Published by Knopf, 290 pages, $26

Kathleen Spivack has infused her debut novel with the exoticism of poetry, the form for which she is best known. The characters are refugees who’ve fled Hitler’s Europe for 1940s New York, and they partake of a savagery that veers into the surreal. There’s Countess Anna, a woman known as the Rat, who is beautiful but hunchbacked; she had a brief, rivetingly erotic affair with the Russian mystical monk Rasputin, whose handprints remain on her body. She turns up at the doorstep of her cousin Herbert, who has lost a son, Michael, to the camps; his spirit hovers over the family as Herbert tries to help fellow refugees. Then there’s the Tolstoi Quartet, who kept Mozart and Beethoven alive against the Nazis’ promotion of modern music, sleeping in bed with their beloved instruments while their wives slept on the floor. But the musicians can no longer play, having had their pinkie fingers severed by the enemy before escaping to the States. Their fingertips wind up in the hands of Felix, a sadistic pediatrician who keeps bottles of body parts and dreams of genetically engineering a master race—that is, when he’s not abusing young patients like Herbert’s granddaughter Maria, who mentally retreats into a self-protective cocoon she imagines as a kind of death. Spivack concocts a glittering picture of many horrors, echoing the unspeakable things unfolding across the ocean, while managing to include some surprising, almost perverse tenderness.

From page 237: Music played from the open refrigerator. The afternoon passed from dusk to night.

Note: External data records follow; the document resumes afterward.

-- ==== Sys2Proof/Laws/MemOkCore.lean ====
section
/-! SUPPORT. What keeps the memories well formed (`State.memOk`): one lemma for each operation and each meaning of
the words of a core, the graph walker, the scheduler and the cluster engines. With
`open Sys2Proof.Laws.MemOk` the lemmas are patterns of `grind` as well. -/

namespace Sys2Proof.Laws.MemOk
set_option Elab.async false
open Sys2Proof Sys2Proof.Machine Sys2Proof.Machine.Num

/-! ## Integer -/

theorem op0_ok (lat : Nat) (n : Bool) (d : BitVec 7) (r : Word) (s : State) (c : Cur) (m : Member) : Ok s → OkE (op0 lat n d r s c m) := by
  unfold op0; grind (splits := 40) -lia -linarith -ring -order
scoped grind_pattern op0_ok => op0 lat n d r s c m

theorem opCmp_ok (lat : Nat) (o : OpCP) (f : Word → Word → Bool) (s : State) (c : Cur) (m : Member) : Ok s → OkE (opCmp lat o f s c m) := by
  unfold opCmp; grind (splits := 40) -lia -linarith -ring -order
scoped grind_pattern opCmp_ok => opCmp lat o f s c m

theorem opIadd64_ok (o : OpRR) (s : State) (c : Cur) (m : Member) : Ok s → OkE (opIadd64 o s c m) := by
  unfold opIadd64; grind (splits := 40) -lia -linarith -ring -order
scoped grind_pattern opIadd64_ok => opIadd64 o s c m

theorem opAddx64_ok (o : OpRR) (s : State) (c : Cur) (m : Member) : Ok s → OkE (opAddx64 o s c m) := by
  unfold opAddx64; grind (splits := 40) -lia -linarith -ring -order
scoped grind_pattern opAddx64_ok => opAddx64 o s c m

theorem opSel_ok (h : Hdr) (o : OpRR) (s : State) (c : Cur) (m : Member) : Ok s → OkE (opSel h o s c m) := by
  unfold opSel; grind (splits := 40) -lia -linarith -ring -order
scoped grind_pattern opSel_ok => opSel h o s c m

theorem opPlop_ok (o : OpPL) (s : State) (c : Cur) (m : Member) : Ok s → OkE (opPlop o s c m) := by
  unfold opPlop; grind (splits := 40) -lia -linarith -ring -order
scoped grind_pattern opPlop_ok => opPlop o s c m

theorem opV2p_ok (o : OpA) (s : State) (c : Cur) (m : Member) : Ok s → OkE (opV2p o s c m) := by
  unfold opV2p; grind (splits := 40) -lia -linarith -ring -order
scoped grind_pattern opV2p_ok => opV2p o s c m

theorem execIadd_ok (h : Hdr) (o : OpRR) (s : State) : Ok s → OkR (execIadd h o s) := by
  unfold execIadd; grind (splits := 40) -lia -linarith -ring -order
scoped grind_pattern execIadd_ok => execIadd h o s

theorem execIsub_ok (h : Hdr) (o : OpRR) (s : State) : Ok s → OkR (execIsub h o s) := by
  unfold execIsub; grind (splits := 40) -lia -linarith -ring -order
scoped grind_pattern execIsub_ok => execIsub h o s

theorem execImul_ok (h : Hdr) (o : OpRR) (s : State) : Ok s → OkR (execImul h o s) := by
  unfold execImul; grind (splits := 40) -lia -linarith -ring -order
scoped grind_pattern execImul_ok => execImul h o s

theorem execImulhiI_ok (h : Hdr) (o : OpRR) (s : State) : Ok s → OkR (execImulhiI h o s) := by
  unfold execImulhiI; grind (splits := 40) -lia -linarith -ring -order
scoped grind_pattern execImulhiI_ok => execImulhiI h o s

theorem execImulhiN_ok (h : Hdr) (o : OpRR) (s : State) : Ok s → OkR (execImulhiN h o s) := by
  unfold execImulhiN; grind (splits := 40) -lia -linarith -ring -order
scoped grind_pattern execImulhiN_ok => execImulhiN h o s

theorem execIminI_ok (h : Hdr) (o : OpRR) (s : State) : Ok s → OkR (execIminI h o s) := by
  unfold execIminI; grind (splits := 40) -lia -linarith -ring -order
scoped grind_pattern execIminI_ok => execIminI h o s

theorem execImaxI_ok (h : Hdr) (o : OpRR) (s : State) : Ok s → OkR (execImaxI h o s) := by
  unfold execImaxI; grind (splits := 40) -lia -linarith -ring -order
scoped grind_pattern execImaxI_ok => execImaxI h o s

theorem execIminN_ok (h : Hdr) (o : OpRR) (s : State) : Ok s → OkR (execIminN h o s) := by
  unfold execIminN; grind (splits := 40) -lia -linarith -ring -order
scoped grind_pattern execIminN_ok => execIminN h o s

theorem execImaxN_ok (h : Hdr) (o : OpRR) (s : State) : Ok s → OkR (execImaxN h o s) := by
  unfold execImaxN; grind (splits := 40) -lia -linarith -ring -order
scoped grind_pattern execImaxN_ok => execImaxN h o s

theorem execLand_ok (h : Hdr) (o : OpRR) (s : State) : Ok s → OkR (execLand h o s) := by
  unfold execLand; grind (splits := 40) -lia -linarith -ring -order
scoped grind_pattern execLand_ok => execLand h o s

theorem execLor_ok (h : Hdr) (o : OpRR) (s : State) : Ok s → OkR (execLor h o s) := by
  unfold execLor; grind (splits := 40) -lia -linarith -ring -order
scoped grind_pattern execLor_ok => execLor h o s

theorem execLxor_ok (h : Hdr) (o : OpRR) (s : State) : Ok s → OkR (execLxor h o s) := by
  unfold execLxor; grind (splits := 40) -lia -linarith -ring -order
scoped grind_pattern execLxor_ok => execLxor h o s

theorem execShl_ok (h : Hdr) (o : OpRR) (s : State) : Ok s → OkR (execShl h o s) := by
  unfold execShl; grind (splits := 40) -lia -linarith -ring -order
scoped grind_pattern execShl_ok => execShl h o s

theorem execShr_ok (h : Hdr) (o : OpRR) (s : State) : Ok s → OkR (execShr h o s) := by
  unfold execShr; grind (splits := 40) -lia -linarith -ring -order
scoped grind_pattern execShr_ok => execShr h o s

theorem execSar_ok (h : Hdr) (o : OpRR) (s : State) : Ok s → OkR (execSar h o s) := by
  unfold execSar; grind (splits := 40) -lia -linarith -ring -order
scoped grind_pattern execSar_ok => execSar h o s

theorem execImad_ok (h : Hdr) (o : OpRRD) (s : State) : Ok s → OkR (execImad h o s) := by
  unfold execImad; grind (splits := 40) -lia -linarith -ring -order
scoped grind_pattern execImad_ok => execImad h o s

theorem execIaddi_ok (h : Hdr) (o : OpRI) (s : State) : Ok s → OkR (execIaddi h o s) := by
  unfold execIaddi; grind (splits := 40) -lia -linarith -ring -order
scoped grind_pattern execIaddi_ok => execIaddi h o s

theorem execAndi_ok (h : Hdr) (o : OpRI) (s : State) : Ok s → OkR (execAndi h o s) := by
  unfold execAndi; grind (splits := 40) -lia -linarith -ring -order
scoped grind_pattern execAndi_ok => execAndi h o s

theorem execOri_ok (h : Hdr) (o : OpRI) (s : State) : Ok s → OkR (execOri h o s) := by
  unfold execOri; grind (splits := 40) -lia -linarith -ring -order
scoped grind_pattern execOri_ok => execOri h o s

theorem execXori_ok (h : Hdr) (o : OpRI) (s : State) : Ok s → OkR (execXori h o s) := by
  unfold execXori; grind (splits := 40) -lia -linarith -ring -order
scoped grind_pattern execXori_ok => execXori h o s

theorem execShli_ok (h : Hdr) (o : OpSh) (s : State) : Ok s → OkR (execShli h o s) := by
  unfold execShli; grind (splits := 40) -lia -linarith -ring -order
scoped grind_pattern execShli_ok => execShli h o s

theorem execShri_ok (h : Hdr) (o : OpSh) (s : State) : Ok s → OkR (execShri h o s) := by
  unfold execShri; grind (splits := 40) -lia -linarith -ring -order
scoped grind_pattern execShri_ok => execShri h o s

theorem execSari_ok (h : Hdr) (o : OpSh) (s : State) : Ok s → OkR (execSari h o s) := by
  unfold execSari; grind (splits := 40) -lia -linarith -ring -order
scoped grind_pattern execSari_ok => execSari h o s

theorem execMovi_ok (h : Hdr) (o : OpI14) (s : State) : Ok s → OkR (execMovi h o s) := by
  unfold execMovi; grind (splits := 40) -lia -linarith -ring -order
scoped grind_pattern execMovi_ok => execMovi h o s

theorem execIadd64_ok (h : Hdr) (o : OpRR) (s : State) : Ok s → OkR (execIadd64 h o s) := by
  unfold execIadd64; grind (splits := 40) -lia -linarith -ring -order
scoped grind_pattern execIadd64_ok => execIadd64 h o s

theorem execAddx64_ok (h : Hdr) (o : OpRR) (s : State) : Ok s → OkR (execAddx64 h o s) := by
  unfold execAddx64; grind (splits := 40) -lia -linarith -ring -order
scoped grind_pattern execAddx64_ok => execAddx64 h o s

theorem execIsetpI_ok (h : Hdr) (o : OpCP) (s : State) : Ok s → OkR (execIsetpI h o s) := by
  unfold execIsetpI; grind (splits := 40) -lia -linarith -ring -order
scoped grind_pattern execIsetpI_ok => execIsetpI h o s

theorem execIsetpN_ok (h : Hdr) (o : OpCP) (s : State) : Ok s → OkR (execIsetpN h o s) := by
  unfold execIsetpN; grind (splits := 40) -lia -linarith -ring -order
scoped grind_pattern execIsetpN_ok => execIsetpN h o s

theorem execSel_ok (h : Hdr) (o : OpRR) (s : State) : Ok s → OkR (execSel h o s) := by
  unfold execSel; grind (splits := 40) -lia -linarith -ring -order
scoped grind_pattern execSel_ok => execSel h o s

theorem execPlop_ok (h : Hdr) (o : OpPL) (s : State) : Ok s → OkR (execPlop h o s) := by
  unfold execPlop; grind (splits := 40) -lia -linarith -ring -order
scoped grind_pattern execPlop_ok => execPlop h o s

theorem execP2v_ok (h : Hdr) (o : OpND) (s : State) : Ok s → OkR (execP2v h o s) := by
  unfold execP2v; grind (splits := 40) -lia -linarith -ring -order
scoped grind_pattern execP2v_ok => execP2v h o s

theorem execV2p_ok (h : Hdr) (o : OpA) (s : State) : Ok s → OkR (execV2p h o s) := by
  unfold execV2p; grind (splits := 40) -lia -linarith -ring -order
scoped grind_pattern execV2p_ok => execV2p h o s

theorem execPopc_ok (h : Hdr) (o : OpRF) (s : State) : Ok s → OkR (execPopc h o s) := by
  unfold execPopc; grind (splits := 40) -lia -linarith -ring -order
scoped grind_pattern execPopc_ok => execPopc h o s

theorem execClz_ok (h : Hdr) (o : OpRF) (s : State) : Ok s → OkR (execClz h o s) := by
  unfold execClz; grind (splits := 40) -lia -linarith -ring -order
scoped grind_pattern execClz_ok => execClz h o s

theorem execBrev_ok (h : Hdr) (o : OpRF) (s : State) : Ok s → OkR (execBrev h o s) := by
  unfold execBrev; grind (splits := 40) -lia -linarith -ring -order
scoped grind_pattern execBrev_ok => execBrev h o s

theorem execCtz_ok (h : Hdr) (o : OpRF) (s : State) : Ok s → OkR (execCtz h o s) := by
  unfold execCtz; grind (splits := 40) -lia -linarith -ring -order
scoped grind_pattern execCtz_ok => execCtz h o s

theorem execLnot_ok (h : Hdr) (o : OpRF) (s : State) : Ok s → OkR (execLnot h o s) := by
  unfold execLnot; grind (splits := 40) -lia -linarith -ring -order
scoped grind_pattern execLnot_ok => execLnot h o s

theorem execNeg_ok (h : Hdr) (o : OpRF) (s : State) : Ok s → OkR (execNeg h o s) := by
  unfold execNeg; grind (splits := 40) -lia -linarith -ring -order
scoped grind_pattern execNeg_ok => execNeg h o s

theorem execAbs_ok (h : Hdr) (o : OpRF) (s : State) : Ok s → OkR (execAbs h o s) := by
  unfold execAbs; grind (splits := 40) -lia -linarith -ring -order
scoped grind_pattern execAbs_ok => execAbs h o s

theorem execBswz_ok (h : Hdr) (o : OpRRD) (s : State) : Ok s → OkR (execBswz h o s) := by
  unfold execBswz; grind (splits := 40) -lia -linarith -ring -order
scoped grind_pattern execBswz_ok => execBswz h o s

/-! ## Float -/

theorem opMinmax_ok (f : Fmt) (o : OpRR) (s : State) (c : Cur) (m : Member) : Ok s → OkE (opMinmax f o s c m) := by
  unfold opMinmax; grind (splits := 40) -lia -linarith -ring -order
scoped grind_pattern opMinmax_ok => opMinmax f o s c m

theorem opGqcvtQ_ok (o : OpRR) (s : State) (c : Cur) (m : Member) : Ok s → OkE (opGqcvtQ o s c m) := by
  unfold opGqcvtQ; grind (splits := 40) -lia -linarith -ring -order
scoped grind_pattern opGqcvtQ_ok => opGqcvtQ o s c m

theorem opGqcvtF_ok (o : OpRR) (s : State) (c : Cur) (m : Member) : Ok s → OkE (opGqcvtF o s c m) := by
  unfold opGqcvtF; grind (splits := 40) -lia -linarith -ring -order
scoped grind_pattern opGqcvtF_ok => opGqcvtF o s c m

theorem execFadd_ok (h : Hdr) (o : OpRR) (s : State) : Ok s → OkR (execFadd h o s) := by
  unfold execFadd; grind (splits := 40) -lia -linarith -ring -order
scoped grind_pattern execFadd_ok => execFadd h o s

theorem execFsub_ok (h : Hdr) (o : OpRR) (s : State) : Ok s → OkR (execFsub h o s) := by
  unfold execFsub; grind (splits := 40) -lia -linarith -ring -order
scoped grind_pattern execFsub_ok => execFsub h o s

theorem execFmul_ok (h : Hdr) (o : OpRR) (s : State) : Ok s → OkR (execFmul h o s) := by
  unfold execFmul; grind (splits := 40) -lia -linarith -ring -order
scoped grind_pattern execFmul_ok => execFmul h o s

theorem execFmin_ok (h : Hdr) (o : OpRR) (s : State) : Ok s → OkR (execFmin h o s) := by
  unfold execFmin; grind (splits := 40) -lia -linarith -ring -order
scoped grind_pattern execFmin_ok => execFmin h o s

theorem execFmax_ok (h : Hdr) (o : OpRR) (s : State) : Ok s → OkR (execFmax h o s) := by
  unfold execFmax; grind (splits := 40) -lia -linarith -ring -order
scoped grind_pattern execFmax_ok => execFmax h o s

theorem execFdiv_ok (h : Hdr) (o : OpRR) (s : State) : Ok s → OkR (execFdiv h o s) := by
  unfold execFdiv; grind (splits := 40) -lia -linarith -ring -order
scoped grind_pattern execFdiv_ok => execFdiv h o s

theorem execFfma_ok (h : Hdr) (o : OpRRD) (s : State) : Ok s → OkR (execFfma h o s) := by
  unfold execFfma; grind (splits := 40) -lia -linarith -ring -order
scoped grind_pattern execFfma_ok => execFfma h o s

theorem execFsetp_ok (h : Hdr) (o : OpCP) (s : State) : Ok s → OkR (execFsetp h o s) := by
  unfold execFsetp; grind (splits := 40) -lia -linarith -ring -order
scoped grind_pattern execFsetp_ok => execFsetp h o s

theorem execFabs_ok (h : Hdr) (o : OpRF) (s : State) : Ok s → OkR (execFabs h o s) := by
  unfold execFabs; grind (splits := 40) -lia -linarith -ring -order
scoped grind_pattern execFabs_ok => execFabs h o s

theorem execFneg_ok (h : Hdr) (o : OpRF) (s : State) : Ok s → OkR (execFneg h o s) := by
  unfold execFneg; grind (splits := 40) -lia -linarith -ring -order
scoped grind_pattern execFneg_ok => execFneg h o s

theorem execFfloor_ok (h : Hdr) (o : OpRF) (s : State) : Ok s → OkR (execFfloor h o s) := by
  unfold execFfloor; grind (splits := 40) -lia -linarith -ring -order
scoped grind_pattern execFfloor_ok => execFfloor h o s

theorem execFceil_ok (h : Hdr) (o : OpRF) (s : State) : Ok s → OkR (execFceil h o s) := by
  unfold execFceil; grind (splits := 40) -lia -linarith -ring -order
scoped grind_pattern execFceil_ok => execFceil h o s

theorem execFtrunc_ok (h : Hdr) (o : OpRF) (s : State) : Ok s → OkR (execFtrunc h o s) := by
  unfold execFtrunc; grind (splits := 40) -lia -linarith -ring -order
scoped grind_pattern execFtrunc_ok => execFtrunc h o s

theorem execFrint_ok (h : Hdr) (o : OpRF) (s : State) : Ok s → OkR (execFrint h o s) := by
  unfold execFrint; grind (splits := 40) -lia -linarith -ring -order
scoped grind_pattern execFrint_ok => execFrint h o s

The contents of the apartment seemed to swirl in the milky, darkening light. It was as if they were enclosed in a jar, a jar containing elements of life: oxygen, a watery, permeated air that nourished them as they swirled slowly, counter-clockwise, thrumming to the universal tone of A—A-live—as did the groups of cells where life or semilife was being formed. A city held them, and beyond that city a continent, a planet.